Ed Stein's commentary:
It’s becoming increasingly clear that global warming is real, and that human activity does have a profound effect on the global environment. Remember the recent dustup over the veracity of climate change experts, in which emails seemed to show that some scientists were doctoring the results? Two independent analyses have absolved them completely, and confirmed that the scientific findings of accelerated global warming are indeed accurate. The only people left who still believe that climate change is a hoax are those who don’t want to pay the price of cleaning up their businesses and their political allies (and the gullible citizens they continue to manipulate). Yet we dither, as the damage mounts, and reaches a point at which it is irreversible. We continue to believe that new technologies will somehow bail us out at the eleventh hour.  We also believed that the space shuttle wouldn’t fail. And that our understanding of the economy, aided by number-crunching super computers, had become so sophisticated that the markets were immune to risk. And we believed that oil drilling was safe, that the technology was so advanced that something like the disaster unfolding in the Gulf of Mexico was highly improbable, if not impossible.

OK, there's no bigger fan of science and technology than me, but that doesn't mean we shouldn't use our brains. Generally, this "What, me worry?" attitude doesn't really come from people who value science or know anything about it. It's just an excuse for doing nothing. In fact, it's an attempt to cover up greed, laziness, and short-term thinking. These people want to leave their problems for someone else to fix, while grabbing any short-term value for themselves.

We mine the oceans for cheap seafood and leave the resulting devastation for our descendants to worry about. We keep fossil fuels cheap and dump massive amounts of carbon dioxide into the atmosphere, and let our children and grandchildren cope with a planet short of energy and less hospitable to human life. We clear-cut forests for cheap lumber. We blow up mountains for cheap coal. We shrug as millions of species go extinct from our actions and also while man-made chemicals accumulate in our own bodies.

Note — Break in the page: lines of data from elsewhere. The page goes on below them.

theorem opensNot_reportStart (held : List HeldReport) (s : State) : s.OpensNot (s.reportStart held) := by
  unfold State.reportStart
  extract_lets t
  have hcrit (u : State) : u.OpensNot u.reportCrit :=
    .ite (fun _ => (lawful_raise _ _ u).opensNot) fun _ => .of_acc rfl
  have ht : s.OpensNot t := (State.OpensNot.trans (lawful_reportTimebase s).opensNot
    (opensNot_foldl (fun u r => (lawful_takeReport u r).opensNot) held _)).trans
      ((hcrit _).trans (lawful_wpeTold _).opensNot)
  exact .ite (fun _ => ht.trans (.of_acc rfl)) fun _ => ht

theorem opensNot_loaded (cause : StartCause) (s : State) : s.OpensNot (s.loaded cause) := by
  have hacc : (s.loaded cause).acc = (s.load cause).acc := by
    unfold State.loaded State.optionsInForce
    rw [debounceCase_frame _ .acc (by decide)]
    split <;> rfl
  refine .of_access ?_
  rw [hacc]
  show Access.locked ≠ .unlocked ∧ Access.locked ≠ .config
  decide

theorem opensNot_startWith (cause : StartCause) (start : StartEvents) (s : State) :
    s.OpensNot (s.startWith cause start) := by
  unfold State.startWith
  extract_lets u t
  have ht : s.OpensNot t := (opensNot_volatileInit _ _ s).trans (opensNot_foldl opensNot_startEvent _ u)
  refine .ite (fun _ => ht) fun _ => .ite (fun _ => ht.trans (opensNot_volatileInit _ _ t)) fun _ => ht.trans ?_
  unfold State.loadAndDerive
  extract_lets v w
  have hw : t.OpensNot w := (opensNot_loaded cause t).trans (opensNot_foldl opensNot_startEvent _ v)
  exact .ite (fun _ => hw) fun _ => (hw.trans (opensNot_derive _ w)).trans (opensNot_reportStart _ _)

/-! ## Changes of supply and RESET_N -/

/-- What a change of supply or RESET_N does to the access state; with the core domain powered it starts nothing up. -/
structure State.SupplyRow (s t : State) : Prop where
  opensNot : s.OpensNot t
  locked : s.corePowered = true → t.acc.access = .locked → s.acc.access = .locked ∨ s.appliesSet t

theorem State.Row.supplyRow {s t : State} (h : s.Row t) : s.SupplyRow t := ⟨h.opensNot, fun _ => h.locked⟩

/-- The part is left at its starting state (R147, R153). -/
theorem supplyRow_of_init {s t : State} (h : t.acc = .init) : s.SupplyRow t :=
  ⟨.of_access (by rw [h]; decide), fun _ ht => by rw [h] at ht; cases ht⟩

/-- A start-up with the core domain unpowered before it. -/
theorem supplyRow_of_unpowered {s t : State} (h : s.OpensNot t) (hc : s.corePowered = false) : s.SupplyRow t :=
  ⟨h, fun hp => by rw [hc] at hp; cases hp⟩

theorem State.SupplyRow.ite {s t u : State} {c : Prop} [Decidable c] (h : c → s.SupplyRow t) (k : ¬ c → s.SupplyRow u) :
    s.SupplyRow (if c then t else u) := by
  split
  · exact h ‹_›
  · exact k ‹_›

theorem State.SupplyRow.finish {s u t : State} (h : s.SupplyRow u) (ht : Machine.finish u = .next t) :
    s.SupplyRow t := by
  cases ht
  have hset : u.SameSet (u.onRsc Rsc.kick) := .of_same rfl rfl fun e _ => by simp
  exact ⟨h.opensNot, fun hc hu => (h.locked hc hu).imp_right fun happ => happ.to_same hset rfl⟩

theorem onPins_row {f : Pins → Pins} {s t : State} (h : (s.onPins f).Row t) : s.Row t :=
  have hframe := onPins_frame f s
  h.after (.of_frame hframe) rfl (State.SameSet.of_frame hframe).toBeforeSet

theorem onPins_row_self (f : Pins → Pins) (s : State) : s.Row (s.onPins f) := .of_frame (onPins_frame f s)

theorem State.corePowered_of_mode {s : State} (h : s.ssv.mode = .off ∨ s.ssv.mode = .cellSleep ∨ s.pins.resetLow = true) :
    s.corePowered = false := by
  rcases h with h | h | h <;> simp [State.corePowered, h]

theorem opensNot_powerUp (s : State) : s.OpensNot s.powerUp :=
  .ite (fun _ => opensNot_volatileInit _ _ s) fun _ => opensNot_startWith _ _ _

theorem supplyRow_held (s : State) (h : s.ssv.mode ≠ .off) : s.held.acc = .init := by
  rw [State.held, if_neg h]
  rfl

theorem supplyRow_powerOn (bus : Bool) {s t : State} (ht : exec (.powerOn bus) s = .next t) : s.SupplyRow t :=
  State.SupplyRow.finish (u := if s.ssv.mode = .off then (s.onPins fun p => { p with busdet := bus }).powerUp else s)
    (.ite (fun hm => supplyRow_of_unpowered (opensNot_powerUp _) (State.corePowered_of_mode (.inl hm)))
      fun _ => (State.Lawful.refl s).row.supplyRow) ht

theorem supplyRow_busPowerArrives {s u : State} (f : Pins → Pins)
    (hu : u = (s.onPins f).busPowerArrives) : s.SupplyRow u := by
  subst hu
  have hheld (hm : s.ssv.mode ≠ .off) : s.SupplyRow (s.onPins f).held :=
    supplyRow_of_init (supplyRow_held (s.onPins f) hm)
  unfold State.busPowerArrives
  split
  case h_1 hm => exact supplyRow_of_unpowered (opensNot_powerUp _) (State.corePowered_of_mode (.inl hm))
  case h_2 hm =>
    exact .ite (fun _ => hheld (by rw [show s.ssv.mode = .bus from hm]; decide)) fun _ => (onPins_row_self f s).supplyRow
  case h_3 hm =>
    exact .ite (fun _ => hheld (by rw [show s.ssv.mode = .cellAwake from hm]; decide)) fun _ =>
      (onPins_row (lawful_busArrives _).row).supplyRow
  case h_4 hm =>
    exact .ite (fun _ => hheld (by rw [show s.ssv.mode = .cellSleep from hm]; decide)) fun _ =>
      (onPins_row (row_woken (.refl _))).supplyRow

theorem supplyRow_busPowerArrival {s t : State} (ht : exec .busPowerArrival s = .next t) : s.SupplyRow t :=
  State.SupplyRow.finish
    (u := if s.pins.busdet then s else (s.onPins fun p => { p with busdet := true }).busPowerArrives)
    (.ite (fun _ => (State.Lawful.refl s).row.supplyRow) fun _ => supplyRow_busPowerArrives _ rfl) ht

theorem supplyRow_busPowerLoss (cut : CutPoint) {s t : State} (ht : exec (.busPowerLoss cut) s = .next t) :
    s.SupplyRow t := by
  have hlost (hm : s.ssv.mode = .bus) : s.SupplyRow ((s.onPins fun p => { p with busdet := false }).busPowerLost cut) :=
    .ite (fun _ => supplyRow_of_init (supplyRow_held _ (by rw [State.onPins_ssv, hm]; decide))) fun _ =>
      .ite (fun _ => (onPins_row (lawful_busLost _).row).supplyRow) fun _ => supplyRow_of_init rfl
  exact State.SupplyRow.finish
    (u := if s.pins.busdet then
            (if s.ssv.mode = .bus then (s.onPins fun p => { p with busdet := false }).busPowerLost cut
             else s.onPins fun p => { p with busdet := false })
          else s)
    (.ite (fun _ => .ite hlost fun _ => (onPins_row_self _ s).supplyRow) fun _ => (State.Lawful.refl s).row.supplyRow) ht

theorem supplyRow_powerLoss (cut : CutPoint) {s t : State} (ht : exec (.powerLoss cut) s = .next t) : s.SupplyRow t :=
  State.SupplyRow.finish
    (u := if s.ssv.mode = .off then s else (s.onPins fun p => { p with busdet := false }).powerOff cut)
    (.ite (fun _ => (State.Lawful.refl s).row.supplyRow) fun _ => supplyRow_of_init rfl) ht

theorem cutStore_frame (k : CutPoint) (s : State) : State.changesOnly [.store, .rsc] s (s.cutStore k) := by
  unfold State.cutStore
  split
  · exact changesOnly_append (onStore_frame _ s) (onRsc_frame _ _)
  · exact changesOnly_mono (onRsc_frame _ s) (by decide)

theorem supplyRow_resetN (cut : CutPoint) {s t : State} (ht : exec (.resetN cut) s = .next t) : s.SupplyRow t := by
  refine State.SupplyRow.finish
    (u := if s.pins.resetLow then s else (s.onPins fun p => { p with resetLow := true }).holdReset cut)
    (.ite (fun _ => (State.Lawful.refl s).row.supplyRow) fun _ => ?_) ht
  refine .ite (fun _ => (onPins_row_self _ s).supplyRow) fun hm => ?_
  refine supplyRow_of_init (supplyRow_held _ ?_)
  rwa [show (State.cutStore cut (s.onPins fun p => { p with resetLow := true })).ssv = s.ssv from
    cutStore_frame cut _ .ssv (by decide)]

theorem supplyRow_resetNRelease {s t : State} (ht : exec .resetNRelease s = .next t) : s.SupplyRow t :=
  State.SupplyRow.finish
    (u := if s.pins.resetLow ∧ s.ssv.mode ≠ .off then (s.onPins fun p => { p with resetLow := false }).startUp .resetPin
          else s.onPins fun p => { p with resetLow := false })
    (.ite (fun h => supplyRow_of_unpowered (opensNot_startWith _ _ _) (State.corePowered_of_mode (.inr (.inr h.1))))
      fun _ => (onPins_row_self _ s).supplyRow) ht

/-! ## Every command -/

/-- How a command may be carried out, by its row: the end of a store write may grant, a change of supply may start up,
and every other row grants nothing. -/
theorem exec_rows {c : Instr} {s t : State} (ht : exec c s = .next t) :
    s.Row t ∨ ((∃ r, c = .storeWriteEnd r) ∧ s.StoreRow t) ∨
      (((∃ k, c = .resetN k ∨ c = .powerLoss k ∨ c = .busPowerLoss k) ∨
        ∃ b, c = .powerOn b ∨ c = .resetNRelease ∨ c = .busPowerArrival) ∧ s.SupplyRow t) := by
  cases c
  case storeWriteEnd r => exact .inr (.inl ⟨⟨r, rfl⟩, storeRow_storeWriteEnd ht⟩)
  case resetN k => exact .inr (.inr ⟨.inl ⟨k, .inl rfl⟩, supplyRow_resetN k ht⟩)
  case powerLoss k => exact .inr (.inr ⟨.inl ⟨k, .inr (.inl rfl)⟩, supplyRow_powerLoss k ht⟩)
  case busPowerLoss k => exact .inr (.inr ⟨.inl ⟨k, .inr (.inr rfl)⟩, supplyRow_busPowerLoss k ht⟩)
  case powerOn b => exact .inr (.inr ⟨.inr ⟨b, .inl rfl⟩, supplyRow_powerOn b ht⟩)
  case resetNRelease => exact .inr (.inr ⟨.inr ⟨true, .inr (.inl rfl)⟩, supplyRow_resetNRelease ht⟩)
  case busPowerArrival => exact .inr (.inr ⟨.inr ⟨true, .inr (.inr rfl)⟩, supplyRow_busPowerArrival ht⟩)
  all_goals refine .inl (State.Row.finish ?_ ht)
  case poll x payload =>
    exact .ite (fun _ => .of_frame (changesOnly_ite
      (fun _ => changesOnly_append (validFrame_frame x s) (onLiu_frame _ _))
      fun _ => changesOnly_mono (validFrame_frame x s) (by decide))) fun _ => .of_frame (shiftOut_frame x s)
  case status x q => exact row_take fun _ t => row_answer _ _ t
  case getEvent x q =>
    refine row_take fun _ t => ?_
    cases x.link with
    | p => exact (lawful_onLiu _ t).answered _ _
    | b => exact (lawful_onLiu _ t).answered _ _
  case listSlots x q => exact row_take fun _ t => row_asAdmin (row_answer _ _ t)
  case barSlot x q => exact row_take fun b t => row_asAdmin (row_moveSlot _ _ _ _ t)
  case unbarSlot x q => exact row_take fun b t => row_asAdmin (row_moveSlot _ _ _ _ t)
  case clearSlot x q => exact row_take fun b t => row_asAdmin (row_clearSlot _ _ t)
  case setPolicy x q => exact row_take fun v t => row_asAdmin (row_setPolicy _ _ t)
  case readPolicy x q => exact row_take fun _ t => row_asAdmin (row_answer _ _ t)
  case setLockMap x q => exact row_take fun v t => row_asAdmin (row_setLockMap _ _ t)
  case wipe x q => exact row_take fun _ t => row_asAdmin (row_adminWipe _ t)
  case keyDigit x q => exact row_take fun d t => row_entryKey (row_keyWork _ t)
  case keyBack x q => exact row_take fun _ t => row_keyWork _ t
  case keyClear x q => exact row_take fun _ t => row_keyWork _ t
  case keyEnter x q => exact row_take fun _ t => row_entryKey (row_enter t)
  case keyLock x q =>
    exact row_take fun _ t => ((State.Lawful.of_frame (lockEmpties_frame t)).trans (lawful_raise _ _ _)).keyed
  case keyAdmin x q => exact row_take fun _ t => row_entryKey (row_keyWork _ t)
  case keyRecover x q => exact row_take fun _ t => row_entryKey (row_keyWork _ t)
  case keyChange x q => exact row_take fun _ t => row_entryKey (row_beginChange t)
  case keyExit x q => exact row_take fun _ t => row_exitKey t
  case enrolBegin x q => exact row_take fun a t => row_enrolBegin a t
  case attach x q => exact row_take fun n t => row_attach _ t
  case detach x q => exact row_take fun _ t => row_detach t
  case lock x q => exact row_take fun _ t => (lawful_raise _ _ t).answered _ _
  case activity x q => exact row_take fun _ t => row_activity t
  case fetchKey x q => exact row_take fun b t => row_fetchKey b t
  case lockReply x q => exact row_take fun r t => row_lockReply r t
  case workFetch x q => exact row_take fun _ t => row_workFetch t
  case workDone x q => exact row_take fun a t => row_workDone _ _ t
  case defineVolume x q => exact row_take fun a t => row_defineVolume a t
  case readVolumes x q => exact row_take fun _ t => .ite (fun _ => row_answer _ _ t) fun _ => row_answer _ _ t
  case writeOptions x q => exact row_take fun v t => row_writeOptions _ _ t
  case badFrame x bytes =>
    refine .ite (fun _ => (State.Lawful.refl s).row) fun _ => .ite (fun _ => .of_frame (shiftOut_frame x s)) fun _ => ?_
    refine .ite (fun _ => .of_frame (shiftOut_frame x s)) fun _ => ?_
    split
    · exact .of_frame (changesOnly_trans (shiftOut_frame x s) (onLiu_frame _ _))
    · exact .of_frame (shiftOut_frame x s)
    · exact .of_frame (shiftOut_frame x s)
  case busy x code =>
    exact .ite (fun _ => .of_frame (shiftOut_frame x s)) fun _ =>
      .ite (fun _ => .of_frame (changesOnly_append (validFrame_frame x s) (onLiu_frame _ _))) fun _ =>
        (State.Lawful.refl s).row
  case unknownCommand x code payload =>
    exact .ite (fun _ => (State.Lawful.refl s).row) fun _ => row_command fun t => row_answer _ _ t
  case evaluationEnd =>
    split
    · exact row_judge _ s
    · exact (State.Lawful.refl s).row
  case enrolVerifierDone =>
    split
    · exact .ite (fun _ => row_answerEnrolment _ s) fun _ => .of_frame (takeFirst_frame s)
    · exact .ite (fun _ => row_answerEnrolment _ s) fun _ => row_confirmEntry s
    · exact (State.Lawful.refl s).row
  case tick mv => exact .ite (fun _ => (lawful_takeTick mv s).row) fun _ => (State.Lawful.refl s).row
  case fallback =>
    exact .ite (fun _ => ((lawful_rateChanged _ s).trans (lawful_clockFaultOnset _)).row) fun _ =>
      (State.Lawful.refl s).row
  case crystalReturn =>
    exact .ite (fun _ => ((lawful_rateChanged _ s).trans (lawful_clockFaultEnd _)).row) fun _ =>
      (State.Lawful.refl s).row
  case crystalSilentAgain => exact .ite (fun _ => (lawful_onTbu _ s).row) fun _ => (State.Lawful.refl s).row
  case entryTimerExpiry =>
    exact .ite (fun _ => .of_frame (changesOnly_append (endDialogue_frame s) (postP_frame _ _))) fun _ =>
      (State.Lawful.refl s).row
  case penaltyExpiry => exact .ite (fun _ => row_penaltyExpires s) fun _ => (State.Lawful.refl s).row
  case idleExpiry =>
    exact .ite (fun _ => ((lawful_onAcc (f := fun c => { c with idleTimer := none }) rfl).trans (lawful_raise _ _ _)).row)
      fun _ => (State.Lawful.refl s).row
  case attachExpiry =>
    exact .ite (fun _ => ((lawful_onAcc (f := fun c => { c with attachTimer := none }) rfl).trans (lawful_raise _ _ _)).row)
      fun _ => (State.Lawful.refl s).row
  case deferExpiry => exact .ite (fun _ => (lawful_deferExpires s).row) fun _ => (State.Lawful.refl s).row
  case configTimeout =>
    exact .ite (fun _ => ((lawful_onAcc (f := fun c => { c with configTimer := none }) rfl).trans
      (lawful_configTimedOut _)).row) fun _ => (State.Lawful.refl s).row
  case linkTimerExpiry => exact .ite (fun _ => (lawful_linkLost s).row) fun _ => (State.Lawful.refl s).row
  case orderTimerExpiry => exact .ite (fun _ => .of_frame (orderExpires_frame s)) fun _ => (State.Lawful.refl s).row
  case sleepTimerExpiry => exact .ite (fun _ => (lawful_onSsv _ s).row) fun _ => (State.Lawful.refl s).row
  case caseChange high =>
    exact .ite (fun _ => .of_frame (changesOnly_append (onPins_frame _ s) (debounceCase_frame _))) fun _ =>
      onPins_row_self _ s
  case caseDebounceExpiry => exact .ite (fun _ => row_caseDebounced s) fun _ => (State.Lawful.refl s).row
  case cellSleepEntry => exact .ite (fun _ => row_enterSleep s) fun _ => (State.Lawful.refl s).row
  case wakeN low =>
    exact .ite (fun _ => onPins_row (row_woken (.refl _))) fun _ => onPins_row_self _ s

Right now, we could be living in the peak years of human civilization. It's not inevitable, not at all. But it's certainly possible. After this, overpopulation, resource depletion, pollution, and energy shortages could lead us into a spiral of decay. Does this make you feel good, knowing that you yourself lucked out? Not me. I appreciate my luck in being born when and where I was, but I'm embarrassed as hell at what we're doing with all our advantages.